Thursday, January 8, 2015

Alive to Laugh

We are back in Blacksburg as of Sunday night! I tumbled out of that over-filled car on Sunday evening, fresh off of the expressway, into a meeting for my Guatemala trip.
We leave on Saturday at 5am.

I am in a strange state of denial mixed with excitement mixed with anxiety. Fortunately, we have a lot of people praying for our trip. I have felt your prayers this week, before I have even left. Thank you.

I got several gifts I loved for Christmas, but one that has been making me smile in these frigid days is the hat I bought myself from Wegmans. I enjoyed so much the day I bought it. It was snowy, cold (though not as cold as today!), we were on our way to feed the chickadees at Mendon Ponds, and everyone in the Wegmans that day was so delightful in that Northern quality of hurry and straightforwardness that, to southerners, would approach rudeness. To me, being home is like playing a game where I know the rules.

I am taking a moment before I go to Guatemala to set an intention. So far, my prayers for the trip have been focused on my remaining calm and present, which is certainly still what I'm hoping for. But I'm going to go further.

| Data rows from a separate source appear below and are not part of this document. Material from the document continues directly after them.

-- ==== Sys2Proof/Safety.lean ====
section
/-! DEFINITION. The terms in which claims about runs are made: what a result record may look like, the
invariant of a step, which operands a command reads, and what commands do to CRC. Every command
completes (70_reset_and_hazards.md R193), so a safe run is any run. -/

namespace Sys2Proof.Machine

/-- `n` steps, stopping at the first fault or refusal: `Host.Core.run` of this machine
(Laws/Ops.lean, `run_eq_core_run`). -/
def run : Nat → State → Host.Outcome State Fault Refusal
  | 0, s => .next s
  | n + 1, s =>
    match step s with
    | .next t => run n t
    | .fault e => .fault e
    | .refused e => .refused e

/-- A FRAME a build command may have returned: 8 bytes, a legal slave address, one of the three function
codes, the register count 1 in bytes 4-5 of a read request, the checksum of the first six bytes at the
end (30_encoding.md R65-R69). -/
def RequestFrame (f : List Byte) : Prop :=
  f.length = 8 ∧ f = appendCrc (f.take 6) ∧
    (∀ slave ∈ f[0]?, slaveLegal slave = true) ∧
    (f[1]? = some fcReadHolding ∨ f[1]? = some fcReadInput ∨ f[1]? = some fcWriteSingle) ∧
    (f[1]? = some fcReadHolding ∨ f[1]? = some fcReadInput → f[4]? = some 0x00 ∧ f[5]? = some 0x01)

/-- A result record as 10_state.md R27 allows it: at most one field besides STATUS, that one only with
STATUS = OK, a FRAME that is a request frame, a PAYLOAD of at most 255 bytes. -/
def ResultShape (r : Result) : Prop :=
  (∀ f ∈ r.frame, r.status = .ok ∧ r.chk = none ∧ r.payload = none ∧ RequestFrame f) ∧
  (∀ p ∈ r.payload, r.status = .ok ∧ r.chk = none ∧ r.frame = none ∧ p.length ≤ 255) ∧
  (∀ _v ∈ r.chk, r.status = .ok ∧ r.frame = none ∧ r.payload = none)

/-- The invariant of every step: the result record, once there is one, has its shape. -/
def State.Inv (s : State) : Prop := ∀ r ∈ s.result, ResultShape r

/-- The two records agree on the operand fields that the command reads (30_encoding.md R60). -/
def SameOperands (i : Instr) (c d : Command) : Prop :=
  match i with
  | .crcInit => True
  | .crcUpdate _ => c.din = d.din
  | .crcRead => True
  | .crcBlock _ => c.buf = d.buf
  | .bldRh _ _ => c.slave = d.slave ∧ c.regaddr = d.regaddr
  | .bldRi _ _ => c.slave = d.slave ∧ c.regaddr = d.regaddr
  | .bldWs _ _ _ => c.slave = d.slave ∧ c.regaddr = d.regaddr ∧ c.value = d.value
  | .chkRd _ _ _ _ => c.slave = d.slave ∧ c.expfc = d.expfc ∧ c.explen = d.explen ∧ c.buf = d.buf
  | .chkWr _ _ => c.req = d.req ∧ c.buf = d.buf
  | .reserved0 => True
  | .reservedA => True
  | .reservedB => True
  | .reservedC => True
  | .reservedD => True
  | .reservedE => True
  | .reservedF => True

/-- CRC after a command, as 10_state.md R21 with 40_crc.md R105 and R106 gives it. -/
def crcAfter (c : U16) : Instr → U16
  | .crcInit => crcSeed
  | .crcUpdate din => crcStep c din
  | .crcRead => c
  | .crcBlock _ => c
  | .bldRh _ _ => c
  | .bldRi _ _ => c
  | .bldWs _ _ _ => c
  | .chkRd _ _ _ _ => c
  | .chkWr _ _ => c
  | .reserved0 => c
  | .reservedA => c
  | .reservedB => c
  | .reservedC => c
  | .reservedD => c
  | .reservedE => c
  | .reservedF => c

/-- The two commands that write CRC (10_state.md R21). -/
def writesCrc : Instr → Bool
  | .crcInit => true
  | .crcUpdate _ => true
  | .crcRead => false
  | .crcBlock _ => false
  | .bldRh _ _ => false
  | .bldRi _ _ => false
  | .bldWs _ _ _ => false
  | .chkRd _ _ _ _ => false
  | .chkWr _ _ => false
  | .reserved0 => false
  | .reservedA => false
  | .reservedB => false
  | .reservedC => false
  | .reservedD => false
  | .reservedE => false
  | .reservedF => false

/-- The two commands that check a response (42_frame_check.md R142, R143). -/
def checksResponse : Instr → Bool
  | .chkRd _ _ _ _ => true
  | .chkWr _ _ => true
  | .crcInit => false
  | .crcUpdate _ => false
  | .crcRead => false
  | .crcBlock _ => false
  | .bldRh _ _ => false
  | .bldRi _ _ => false
  | .bldWs _ _ _ => false
  | .reserved0 => false
  | .reservedA => false
  | .reservedB => false
  | .reservedC => false
  | .reservedD => false
  | .reservedE => false
  | .reservedF => false

end Sys2Proof.Machine
end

My One Word for 2014 was Alive. I wanted to make choices to open up to live, to do things that made me feel alive, as a means of combating anxiety. And, I think the Alive endeavor's done a lot of good. I am in better shape, I am sure of it, than I was was last year. I made this decision to go to Guatemala in part because it seemed like something someone who was Alive would do. But this year I am focusing on what may be an even more effective means of being healthy and alive in the world: laughter. I am making my 2015 word "Laugh." 

If you know me, you know I love to both talk and laugh, and you also know that when I'm at my least healthy, I am anti-social, quiet, and unwilling to laugh. I used to laugh much more than I do now, and knowing what we know about the health benefits of laughter, I am going to try to seek it out. Even the laughter that gives you that giddy, dizzy feeling. Bring it on.

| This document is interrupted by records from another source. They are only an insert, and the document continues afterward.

/-! ## The assembler -/

/-- What rests on 30_encoding.md R75: an operand is assembled exactly when it is in its field, and to its
own value; outside it is an assembly error, never truncated. BLD_WS `value` is signed in decimal and a u16
in hexadecimal. A byte list is assembled exactly when each of its numbers is a u8, REQ exactly when it has
8 bytes as well. The model's choice (notes/assumptions/11.md): a decimal BLD_WS `value` above 32767 is out
of range, no length of a BUF list is an error, and a REQ list of another length has the error
`outOfRange`. -/
def Obligations.AssemblerNeverTruncates : Prop :=
  (∀ (n : Number) (b : Byte), asmU8 n = .ok b ↔ n.value = (b.toNat : Int)) ∧
  (∀ (n : Number) (v : U16), asmU16 n = .ok v ↔ n.value = (v.toNat : Int)) ∧
  (∀ (n : Number) (v : U16), n.hex = false → (asmValue n = .ok v ↔ n.value = v.toInt)) ∧
  (∀ n : Number, n.value < 0 ∨ 255 < n.value → asmU8 n = .error .outOfRange) ∧
  (∀ n : Number, n.value < 0 ∨ 65535 < n.value → asmU16 n = .error .outOfRange) ∧
  (∀ n : Number, n.hex = false → n.value < -32768 ∨ 32767 < n.value →
    asmValue n = .error .outOfRange) ∧
  (∀ (n : Number) (v : U16), n.hex = true → (asmValue n = .ok v ↔ n.value = (v.toNat : Int))) ∧
  (∀ n : Number, n.hex = true → n.value < 0 ∨ 65535 < n.value → asmValue n = .error .outOfRange) ∧
  (∀ (ns : List Number) (bs : List Byte),
    asmBytes ns = .ok bs ↔ ns.map Number.value = bs.map fun b => (b.toNat : Int)) ∧
  (∀ ns : List Number, (∃ n ∈ ns, n.value < 0 ∨ 255 < n.value) → asmBytes ns = .error .outOfRange) ∧
  (∀ (ns : List Number) (req : Vector Byte 8),
    asmReq ns = .ok req ↔ ns.map Number.value = req.toList.map fun b => (b.toNat : Int)) ∧
  (∀ ns : List Number, ns.length ≠ 8 ∨ (∃ n ∈ ns, n.value < 0 ∨ 255 < n.value) →
    asmReq ns = .error .outOfRange)

/-- What rests on 30_encoding.md R76: the expansions of the pseudo-instructions. -/
def Obligations.PseudoInstructionsExpand : Prop :=
  (∀ (slave explen : Byte) (buf : List Byte),
    expand (.chkRh slave explen buf) = [.chkRd slave 3 explen buf] ∧
    expand (.chkRi slave explen buf) = [.chkRd slave 4 explen buf]) ∧
  (∀ bytes : List Byte,
    expand (.crcStream bytes) = .crcInit :: (bytes.map .crcUpdate ++ [.crcRead]))
end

So, during my week in Guatemala, I intend not only to look and listen, but to engage with people and to laugh as often as is socially appropriate. This will be a better means of maintaining mental health than merely willing myself to be calm, I am convinced.

Just a short entry today! Miles is home on his first winter weather day of the year, it's only only his second day "back." This might be a long winter...

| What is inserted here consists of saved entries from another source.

-- ==== Sys2Proof/Tests/Slice0.lean ====
section
/-! SUPPORT. Tests of the model against the vectors of spec/95_test_vectors.md (named in each comment), a
decoded record for every row of spec/opcode_table.json, and for every statement with hypotheses a
witness that meets them together. -/

namespace Sys2Proof.Tests

open Sys2Proof Sys2Proof.Machine

/-- A small state: the given CRC, no result yet, nothing pending, the default parameters. -/
def at0 (crc : U16) : State := { State.reset with crc := crc }

/-- The next state, where there is one. -/
def after (o : Host.Outcome State Fault Refusal) : Option State :=
  match o with
  | .next t => some t
  | .fault _ => none
  | .refused _ => none

/-- `s` with a result. -/
def answered (s : State) (st : Status) (chk : Option U16) (frame payload : Option (List Byte)) :
    Option State :=
  some { s with result := some { status := st, chk := chk, frame := frame, payload := payload } }

/-! ## Well-formedness (30_encoding.md R63): an over-long BUF is refused, one that just fits is not -/

theorem test_wellFormed_refuses_long_crcBlock :
    (Instr.crcBlock (List.replicate 261 0)).wellFormed Config.default = false := by decide +kernel
theorem test_wellFormed_refuses_long_chkRd :
    (Instr.chkRd 10 4 2 (List.replicate 261 0)).wellFormed Config.default = false := by decide +kernel
theorem test_wellFormed_refuses_long_chkWr :
    (Instr.chkWr (Vector.replicate 8 0) (List.replicate 261 0)).wellFormed Config.default = false := by
  decide +kernel
theorem test_wellFormed_accepts_full_port :
    (Instr.crcBlock (List.replicate 260 0)).wellFormed Config.default = true := by decide +kernel

/-! ## Decoding: the OP bits as the `encoding` column of spec/opcode_table.json writes them -/

/-- A record with every operand field at a value of its own. -/
def full (op : BitVec 4) : Command :=
  { op := op, slave := 0x11, regaddr := 0x2233, value := 0x4455, din := 0x66, expfc := 0x77,
    explen := 0x88, buf := [0x99, 0xAA], req := #v[1, 2, 3, 4, 5, 6, 7, 8] }

theorem test_decode_crcInit : decode (full 0b0001) = .crcInit := by decide
theorem test_decode_crcUpdate : decode (full 0b0010) = .crcUpdate 0x66 := by decide
theorem test_decode_crcRead : decode (full 0b0011) = .crcRead := by decide
theorem test_decode_crcBlock : decode (full 0b0100) = .crcBlock [0x99, 0xAA] := by decide
theorem test_decode_bldRh : decode (full 0b0101) = .bldRh 0x11 0x2233 := by decide
theorem test_decode_bldRi : decode (full 0b0110) = .bldRi 0x11 0x2233 := by decide
theorem test_decode_bldWs : decode (full 0b0111) = .bldWs 0x11 0x2233 0x4455 := by decide
theorem test_decode_chkRd : decode (full 0b1000) = .chkRd 0x11 0x77 0x88 [0x99, 0xAA] := by decide
theorem test_decode_chkWr :
    decode (full 0b1001) = .chkWr #v[1, 2, 3, 4, 5, 6, 7, 8] [0x99, 0xAA] := by decide
theorem test_decode_reserved0 : decode (full 0b0000) = .reserved0 := by decide
theorem test_decode_reservedA : decode (full 0b1010) = .reservedA := by decide
theorem test_decode_reservedB : decode (full 0b1011) = .reservedB := by decide
theorem test_decode_reservedC : decode (full 0b1100) = .reservedC := by decide
theorem test_decode_reservedD : decode (full 0b1101) = .reservedD := by decide
theorem test_decode_reservedE : decode (full 0b1110) = .reservedE := by decide
theorem test_decode_reservedF : decode (full 0b1111) = .reservedF := by decide

/-! ## The CRC family -/

/-- V-CRC-7. -/
theorem test_crcInit :
    after (exec .crcInit (at0 0x1234)) = answered (at0 0xFFFF) .ok none none none := by decide
/-- The `crc_step` table: from 0xFFFF. -/
theorem test_crcStep_from_seed :
    [0x00, 0x01, 0x80, 0xFF, 0xA5].map (crcStep 0xFFFF) =
      [0x40BF, 0x807E, 0xE0BE, 0x00FF, 0x3B7F] := by decide
/-- The `crc_step` table: from 0x0000. -/
theorem test_crcStep_from_zero :
    [0x00, 0x01, 0x80, 0xFF, 0xA5].map (crcStep 0x0000) =
      [0x0000, 0xC0C1, 0xA001, 0x4040, 0x7BC0] := by decide
/-- P1, line 9: a step that starts with a high byte of its own. -/
theorem test_crcUpdate :
    after (exec (.crcUpdate 0x84) (at0 0x0A84)) = answered (at0 0x000A) .ok none none none := by decide
/-- V-CRC-8. -/
theorem test_crcRead :
    after (exec .crcRead (at0 0x0A84)) = answered (at0 0x0A84) .ok (some 0x840A) none none := by decide
/-- V-CRC-2. -/
theorem test_crcBlock :
    after (exec (.crcBlock [0x31, 0x32, 0x33, 0x34, 0x35, 0x36, 0x37, 0x38, 0x39]) (at0 0x1234)) =
      answered (at0 0x1234) .ok (some 0x374B) none none := by decide +kernel
/-- V-CRC-6. -/
theorem test_crcBlock_too_long :
    after (exec (.crcBlock (List.replicate 261 0)) (at0 0x1234)) =
      answered (at0 0x1234) .errCmd none none none := by decide +kernel

/-! ## The build family -/

/-- V-BLD-6. -/
theorem test_bldRh :
    after (exec (.bldRh 247 0xFFFF) (at0 7)) =
      answered (at0 7) .ok none (some [0xF7, 0x03, 0xFF, 0xFF, 0x00, 0x01, 0x90, 0xB8]) none := by decide +kernel
/-- V-BLD-13. -/
theorem test_bldRh_broadcast :
    after (exec (.bldRh 0 0x0000) (at0 7)) = answered (at0 7) .errAddr none none none := by decide
/-- V-BLD-2, S2. -/
theorem test_bldRi :
    after (exec (.bldRi 5 0xD010) (at0 7)) =
      answered (at0 7) .ok none (some [0x05, 0x04, 0xD0, 0x10, 0x00, 0x01, 0x09, 0x4B]) none := by decide +kernel
/-- V-BLD-14. -/
theorem test_bldRi_above_range :
    after (exec (.bldRi 248 0x0000) (at0 7)) = answered (at0 7) .errAddr none none none := by decide
/-- V-BLD-12. -/
theorem test_bldWs :
    after (exec (.bldWs 5 0x0101 (valuePattern (-20))) (at0 7)) =
      answered (at0 7) .ok none (some [0x05, 0x06, 0x01, 0x01, 0xFF, 0xEC, 0x98, 0x0F]) none := by decide +kernel
/-- V-BLD-15. -/
theorem test_bldWs_above_range :
    after (exec (.bldWs 255 0x0000 0) (at0 7)) = answered (at0 7) .errAddr none none none := by decide

/-! ## The check family -/

/-- V-CK-8. -/
theorem test_chkRd_four_bytes :
    after (exec (.chkRd 5 4 4 [0x05, 0x04, 0x04, 0x12, 0x34, 0x56, 0x78, 0xC5, 0x70]) (at0 7)) =
      answered (at0 7) .ok none none (some [0x12, 0x34, 0x56, 0x78]) := by decide +kernel
/-- V-CK-2 to V-CK-7, V-CK-9, V-CK-11 to V-CK-13: every one a REJECT. -/
theorem test_chkRd_rejects :
    ([ .chkRd 10 4 2 [0x0B, 0x04, 0x02, 0x00, 0xC8, 0x20, 0xA7],
       .chkRd 10 4 2 [0x0A, 0x03, 0x02, 0x00, 0xC8, 0x1C, 0x13],
       .chkRd 10 4 4 [0x0A, 0x04, 0x02, 0x00, 0xC8, 0x1D, 0x67],
       .chkRd 10 4 2 [0x0A, 0x04, 0x02, 0x00, 0xC9, 0x1D, 0x67],
       .chkRd 10 4 2 [0x0A, 0x04, 0x02, 0x00, 0xC8, 0x1D],
       .chkRd 10 4 2 [0x0A, 0x04, 0x02, 0x00, 0xC8, 0x1D, 0x67, 0x00],
       .chkRd 10 4 2 [0x0A, 0x04, 0x02, 0x00, 0xC8, 0x67, 0x1D],
       .chkRd 10 4 2 [],
       .chkRd 10 4 2 [0x0A, 0x84, 0x02, 0xB3, 0x03],
       .chkRd 10 0x84 0 [0x0A, 0x84, 0x02, 0xB3, 0x03] ] : List Instr).all
      (fun i => after (exec i (at0 7)) == answered (at0 7) .reject none none none) = true := by decide +kernel
/-- V-CK-18. -/
theorem test_chkWr_echo :
    after (exec (.chkWr #v[0x05, 0x06, 0x01, 0x01, 0x00, 0x14, 0xD8, 0x7D]
      [0x05, 0x06, 0x01, 0x01, 0x00, 0x14, 0xD8, 0x7D]) (at0 7)) =
      answered (at0 7) .ok none none none := by decide
/-- V-CK-19 to V-CK-22: every one a REJECT. -/
theorem test_chkWr_rejects :
    ([ [0x05, 0x06, 0x01, 0x01, 0x00, 0x15, 0x19, 0xBD],
       [0x05, 0x06, 0x01, 0x01, 0x00, 0x14, 0xD8],
       [0x05, 0x06, 0x01, 0x01, 0x00, 0x14, 0xD8, 0x7D, 0x00],
       [] ] : List (List Byte)).all
      (fun b => after (exec (.chkWr #v[0x05, 0x06, 0x01, 0x01, 0x00, 0x14, 0xD8, 0x7D] b) (at0 7)) ==
        answered (at0 7) .reject none none none) = true := by decide

/-! ## Reserved OP values -/

/-- V-ERR-1, V-ERR-2, V-ERR-3 and the four OP values between: CRC kept, ERR_CMD. -/
theorem test_reserved :
    ([0x0, 0xA, 0xB, 0xC, 0xD, 0xE, 0xF] : List (BitVec 4)).all
      (fun op => after (exec (decode (full op)) (at0 0x1234)) ==
        answered (at0 0x1234) .errCmd none none none) = true := by decide

/-! ## Steps, the reset, the assembler -/

/-- The first step after reset with a table word presented (R190: CRC is the seed, so CHK = 0xFFFF). -/
theorem test_first_step :
    after (step (State.reset.withFetchWord 8 0x3)) =
      answered State.reset .ok (some 0xFFFF) none none := by decide
/-- Every word of spec/opcode_table.json runs as the first command after reset. -/
theorem test_every_row_runs_first :
    (List.range 16).all (fun w => (after (step (State.reset.withFetchWord 8 w))).isSome) = true := by
  decide +kernel
/-- R190, R191. -/
theorem test_platform_reset :
    after (step { at0 0x1234 with pending := [.reset], result := some (Result.statusOnly .errCmd) }) =
      some State.reset := by decide
/-- R24: STATUS is not kept after the command, and R21: CRC is. -/
theorem test_idle_drops_result :
    after (step { at0 0x1234 with result := some (Result.withChk 5) }) = some (at0 0x1234) := by decide
/-- P3, line 1 in assembler syntax, and the signed form of V-BLD-12. -/
theorem test_assemble_bldWs :
    assemble "BLD_WS 5, 0x0101, 20" = .ok [.bldWs 0x05 0x0101 0x0014] ∧
    assemble "BLD_WS 5, 0x0101, -20 ; V-BLD-12" = .ok [.bldWs 0x05 0x0101 0xFFEC] := by decide
/-- R75: a hexadecimal value is a u16, and a decimal one is signed (log entry 11). -/
theorem test_assemble_value_forms :
    assemble "BLD_WS 1, 2, 0xFFFF" = .ok [.bldWs 1 2 0xFFFF] ∧
    assemble "BLD_WS 1, 2, 0x10000" = .error .outOfRange ∧
    assemble "BLD_WS 1, 2, 40000" = .error .outOfRange := by decide
/-- R75: no truncation. R76: a pseudo-instruction. -/
theorem test_assemble_range_and_pseudo :
    assemble "CRC_UPDATE 256" = .error .outOfRange ∧
    assemble "CHK_RI 10, 2, [0x0A, 0x04]" = .ok [.chkRd 10 4 2 [0x0A, 0x04]] := by decide

/-! ## Witnesses: the hypotheses of the statements are met together -/

/-- The accepted frame of V-CK-1. -/
def frame7 : List Byte := [0x0A, 0x04, 0x02, 0x00, 0xC8, 0x1D, 0x67]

Just one cute kid picture in the rations today. Here are the kids, absorbing and spreading germs on creepy Uncle Ronald's lap, on our way home last week:
Adele looks so troubled, right?

Here we go, 2015!
Timehop reminded me that, one year ago today, I posted about receiving my Hogwarts Letter from Melissa. That day was such a bolt of joy into my world, and it reminded me how transformative it can be to suddenly have cause to rejoice about something. 

This year it is also bitterly cold, and I am ALSO wearing the same sweater. Has to mean something. 
I'm trying to carry this same spirit of joy with me, to Guatemala, and back, to the beginning of a new semester, at the beginning of a cold winter. Come with me.